* **Work order**: In the entries below, find the lines that contain the word "round" and copy them.

* **Saved data entries**:
-------

/-- Fabric state (chapter 10): the active bank of the route table, the Max_Payload_Size codes of remote-bound ports (R573), the changes written
through the relay with their transaction, the prepared transaction's bank sets, the time of its commit, when READY was sent, and the changes being
applied; on the Bellwether the numbered devices, the trunks between
them (device and trunk of each end), the bank sets written on devices since their last swap, the open transaction, the transactions that wait, the last TXN_ID, a change that waits for the
standby's acknowledgement since, and the responses that wait for it; on a standby the mirrored transaction, the changes received and the last heartbeat; the
offset still to be slewed and the number of exchanges since SYNC was lost. -/
structure FabSt where
  rtBank : Nat := 0
  mps : AMap Nat Nat := []
  staged : List (Nat × FabChg) := []
  sets : List Nat := []
  due : Option Nat := none
  readyAt : Nat := 0
  applied : List FabChg := []
  devs : List Nat := []
  links : List (Nat × Nat × Nat × Nat) := []
  written : List (Nat × Nat) := []
  txn : Option FabTxn := none
  waiting : List FabTxn := []
  lastTxn : Nat := 0
  ackWait : Option Nat := none
  owed : List McrRsp := []
  mirTxn : Option (Nat × List Nat) := none
  mirror : List (List Byte) := []
  hbAt : Nat := 0
  slew : Int := 0
  syncs : Nat := 0
  deriving DecidableEq, Repr

/-! ### Management, security, clocks (chapters 16 and 17) -/

/-- What a parked command waits for (R486, R574): the host's slot power, the drain of an epoch, a program slot's or a reach entry's use, the resets of
a virtual switch's instances, a fabric transaction, another device, or Bus Master Enable of the management function. -/
inductive ParkK where
  | unbind (vs slot : Nat)
  | drain (epoch : Nat)
  | prog (slot : Nat)
  | reach (entry : Nat)
  | delete (vs : Nat)
  | txn
  | remote (dev : Nat)
  | hostIo
  deriving DecidableEq, Repr

/-- The management firmware's state: the number of commands that have arrived, the command whose swap is under way, the commands that have arrived, the parked commands, the number of
commands fetched since EN, the copies of CMD_TAIL and RSP_HEAD, a doorbell read that waits, the last poll, the ring's number (R489), responses that wait for Bus Master Enable, the claims of
the inactive banks (R488), the journal mirror (base, doorbell, size, next SEQ to copy, copies consumed, paused, last read), the endpoint's EID and
whether an MCR_SUBMIT runs, a restart that is wanted (reason), when the restart under way began and its reason. -/
structure MgrSt where
  jobs : Nat := 0
  run : Option McrJob := none
  queue : List McrJob := []
  parked : List (McrJob × ParkK) := []
  fetched : Nat := 0
  tail : Nat := 0
  rspHead : Nat := 0
  want : Bool := false
  pollAt : Nat := 0
  gen : Nat := 0
  rsps : List McrRsp := []
  winClaim : Option (Nat × Nat) := none
  gateClaim : Option (Nat × Nat) := none
  mirBase : Nat := 0
  mirDb : Nat := 0
  mirSize : Nat := 0
  mirNext : Nat := 0
  mirHead : Nat := 0
  mirPause : Bool := false
  mirReadAt : Nat := 0
  eid : Nat := 0
  subBusy : Bool := false
  restart : Option Nat := none
  restartAt : Nat := 0
  reason : Nat := 0
  deriving DecidableEq, Repr

/-- The security station: the fused hashes of the vendor and operator slots, the operator moduli, the flash images and the image that the boot record
names (none: both copies are bad), the running image's number and key slot, the boot configuration, the SVN of the running Mule firmware and the
station's copy of it, measurements by index, SPDM sessions, the update under way (component), a verified component that waits for activation, and an activation under way
(the old image and since when). -/
structure SecSt where
  vendor : AMap Nat (List Byte) := []
  oper : AMap Nat (List Byte) := []
  moduli : AMap Nat (List Byte) := []
  flash : AMap Nat (List Byte) := []
  record : Option Nat := none
  running : Nat := 0
  keyId : Nat := 0
  boot : BootCfg := {}
  muleSvn : Nat := 0
  muleFw : List Byte := []
  meas : AMap Nat (List Byte) := []
  sess : List Nat := []
  upd : Option Nat := none
  ready : Option (Nat × List Byte) := none
  activating : Option (Nat × Nat) := none
  failedAct : Bool := false
  deriving DecidableEq, Repr

/-- Clocks, power and pins: VDD_AON above its reset threshold, PWR_OK and RESET_N, whether the straps are latched, a source is selected and the source wait
has passed without one, OSC_WAIT has elapsed, the target of a switch under way (source, whether it is a fallback), the time at which each
domain's sequence began, and the CLKREQ# levels. -/
structure CpwSt where
  aon : Bool := true
  pwrOk : Bool := false
  resetN : Bool := true
  latched : Bool := false
  chosen : Bool := false
  noSource : Bool := false
  oscDone : Bool := false
  switch : Option (Nat × Bool) := none
  pdAt : AMap Nat Nat := []
  clkreq : AMap Nat Bool := []
  deriving DecidableEq, Repr

/-! ### Ports and links (chapters 02 and 03) -/

/-- Port and lane state beside the registers. Ports: IDE failed and waiting for keys (R95), IDE key sets held per slot and the active slot (R93),
the rate cap and the lanes left out by R76 and whether a cause of R76 acted in this training, the width kept in L1, last TLP, last
utilization (R85), PERST inputs asserted, when each PERST# output was asserted and the GPIOs displaced (R89, R99), the ports that a remote host has powered off (1) or whose link it has
disabled (0) (R330), Doze entry times, the ports that wait for the partner's Doze marker, ports in a short retrain (R54), the device and port that a port's
lane markers name. Lanes: equalization under way, eye samples that wait, margining, the partner's coefficients, bad markers in a row, injected errors. -/
structure LnkSt where
  ideBad : List Nat := []
  ideKeys : List (Nat × Nat) := []
  ideSlot : AMap Nat Nat := []
  rateCap : AMap Nat Nat := []
  badLanes : List (Nat × Nat) := []
  degraded : List Nat := []
  l1Width : AMap Nat Nat := []
  lastTlp : AMap Nat Nat := []
  util : AMap Nat Nat := []
  perstIn : List Nat := []
  perstOut : AMap Nat Nat := []
  displaced : List (Nat × Bool) := []
  remoteOff : List (Nat × Nat) := []
  doze : AMap Nat Nat := []
  dozeAsk : List Nat := []
  shortRetrain : List Nat := []
  mark : AMap Nat (Nat × Nat) := []
  eqRun : List (Nat × Nat) := []
  eyeWait : List (Nat × Nat) := []
  margin : List (Nat × Nat) := []
  partner : AMap (Nat × Nat) (Nat × Nat) := []
  badMarks : AMap (Nat × Nat) Nat := []
  injected : AMap (Nat × Nat) Nat := []
  deriving DecidableEq, Repr
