/-- Release one packet from the gate to the shaper queue: the tail confirmation goes to its source (R18 step 6, R154, R168). -/
def State.releaseOne (s : State) (p : Pkt) : State :=
  let s1 := s.fwdUp (fun f => { f with gateq := f.gateq.put (p.egress, p.sc) ((f.gateq.lookD (p.egress, p.sc) []).filter (fun x => !(x.key == p.key && x.seq == p.seq))) })
  let s2 := (s1.goLive p).gateRefresh p.key
  let s3 := match s2.holderCpl p with
    | (s', some q) => if s.lostTrunkCpl q then s'.putTrk (q.egress / 4) q.trk none else s'.fwdUp (fun f => { f with
        shq := f.shq.upd (p.egress, p.sc) [] (· ++ [q]),
        stallAt := if (List.range 4).all (fun c => (f.shq.lookD (p.egress, c) []).isEmpty) then f.stallAt.put p.egress s.now else f.stallAt })
    | (s', none) => s'
  s3.sendMsg (p.egress / 4) (pktStn p) (.tailConf p.srcId p.egress p.sc p.seq)

/-- Release every packet of a port's class that may pass, in queue order, again until none may (R154). -/
def State.releaseAll (s : State) (p c : Nat) : Nat → State
  | 0 => s
  | n + 1 =>
    match (s.gq p c).find? (fun x => s.releasable x) with
    | some x => (s.releaseOne x).releaseAll p c n
    | none => s

/-- Release what may pass at a port's class. -/
def State.gateRun (s : State) (p c : Nat) : State := s.releaseAll p c (s.gq p c).length

/-! ### Egress scheduling (R448) -/

/-- Flow-control type of a packet: posted 0, non-posted 1, completion 2 (R80). -/
def Pkt.fcType (p : Pkt) : Nat := min p.kind 2

/-- Has the link partner credit for a packet? A trunk port asks instead whether the class is in XOFF (R294, R448). -/
def State.fcOk (s : State) (port : Nat) (p : Pkt) : Bool :=
  if s.isTrunk port then
    !(s.get F.FAB_TRK_STAT_XOFF_RX [port / 8]).testBit p.sc && s.tkOn (port / 8) && (s.fwd.trunkq.lookD (port / 8) []).isEmpty
  else
    let c := s.fwd.fc.lookD (port, p.fcType) (0, 0)
    match p.tlp? with
    | some t => decide (1 ≤ c.1) && decide (tlpDataCredits t ≤ c.2)
    | none => true

/-- Is a class eligible to send (R448)? -/
def State.eligible (s : State) (port c : Nat) : Bool :=
  match s.sq port c with
  | [] => false
  | p :: _ => s.shGrants (4 * port + c) && s.fcOk port p && (s.inL0 port || s.isTrunk port)

/-- The weight of a class in the round, in units of 256 bytes. -/
def State.weight (s : State) (port c : Nat) : Nat :=
  match c with
  | 1 => s.pget F.PT_SCHED_W1 port
  | 2 => s.pget F.PT_SCHED_W2 port
  | _ => s.pget F.PT_SCHED_W3 port

/-- The deficit of a class, and the length of its head. -/
def State.deficitOf (s : State) (port c : Nat) : Nat := s.fwd.deficit.lookD (port, c) 0
def State.headLen (s : State) (port c : Nat) : Nat := match s.sq port c with | [] => 0 | p :: _ => p.bytes

/-- Set a deficit. -/
def State.setDeficit (s : State) (port c v : Nat) : State := s.fwdUp (fun f => { f with deficit := f.deficit.put (port, c) v })

/-- The deficit round robin of R448 over the classes of the round: the class being visited sends while its head fits its deficit; otherwise
its visit ends and the next class gains its weight. The number of visits looked at is bounded by `fuel`. -/
def State.drr (s : State) (port : Nat) (rnd : List Nat) : Nat → Nat → State × Option Nat
  | 0, _ => (s, none)
  | fuel + 1, c =>
    if rnd.contains c ∧ s.eligible port c ∧ s.headLen port c ≤ s.deficitOf port c ∧ 0 < s.weight port c then
      ((s.setDeficit port c (s.deficitOf port c - s.headLen port c)).fwdUp (fun f => { f with rrs := f.rrs.put (port, 0) c }), some c)
    else
      let d := if (s.sq port c).isEmpty then 0 else s.deficitOf port c
      let s1 := s.setDeficit port c (min d (s.weight port c * 256 + 4160))
      let n := if c = 3 then 1 else c + 1
      let s2 := if rnd.contains n then s1.setDeficit port n (s1.deficitOf port n + s1.weight port n * 256) else s1
      s2.drr port rnd fuel n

-------

* **Result of the task**:
/-- The weight of a class in the round, in units of 256 bytes. -/
/-- The deficit round robin of R448 over the classes of the round: the class being visited sends while its head fits its deficit; otherwise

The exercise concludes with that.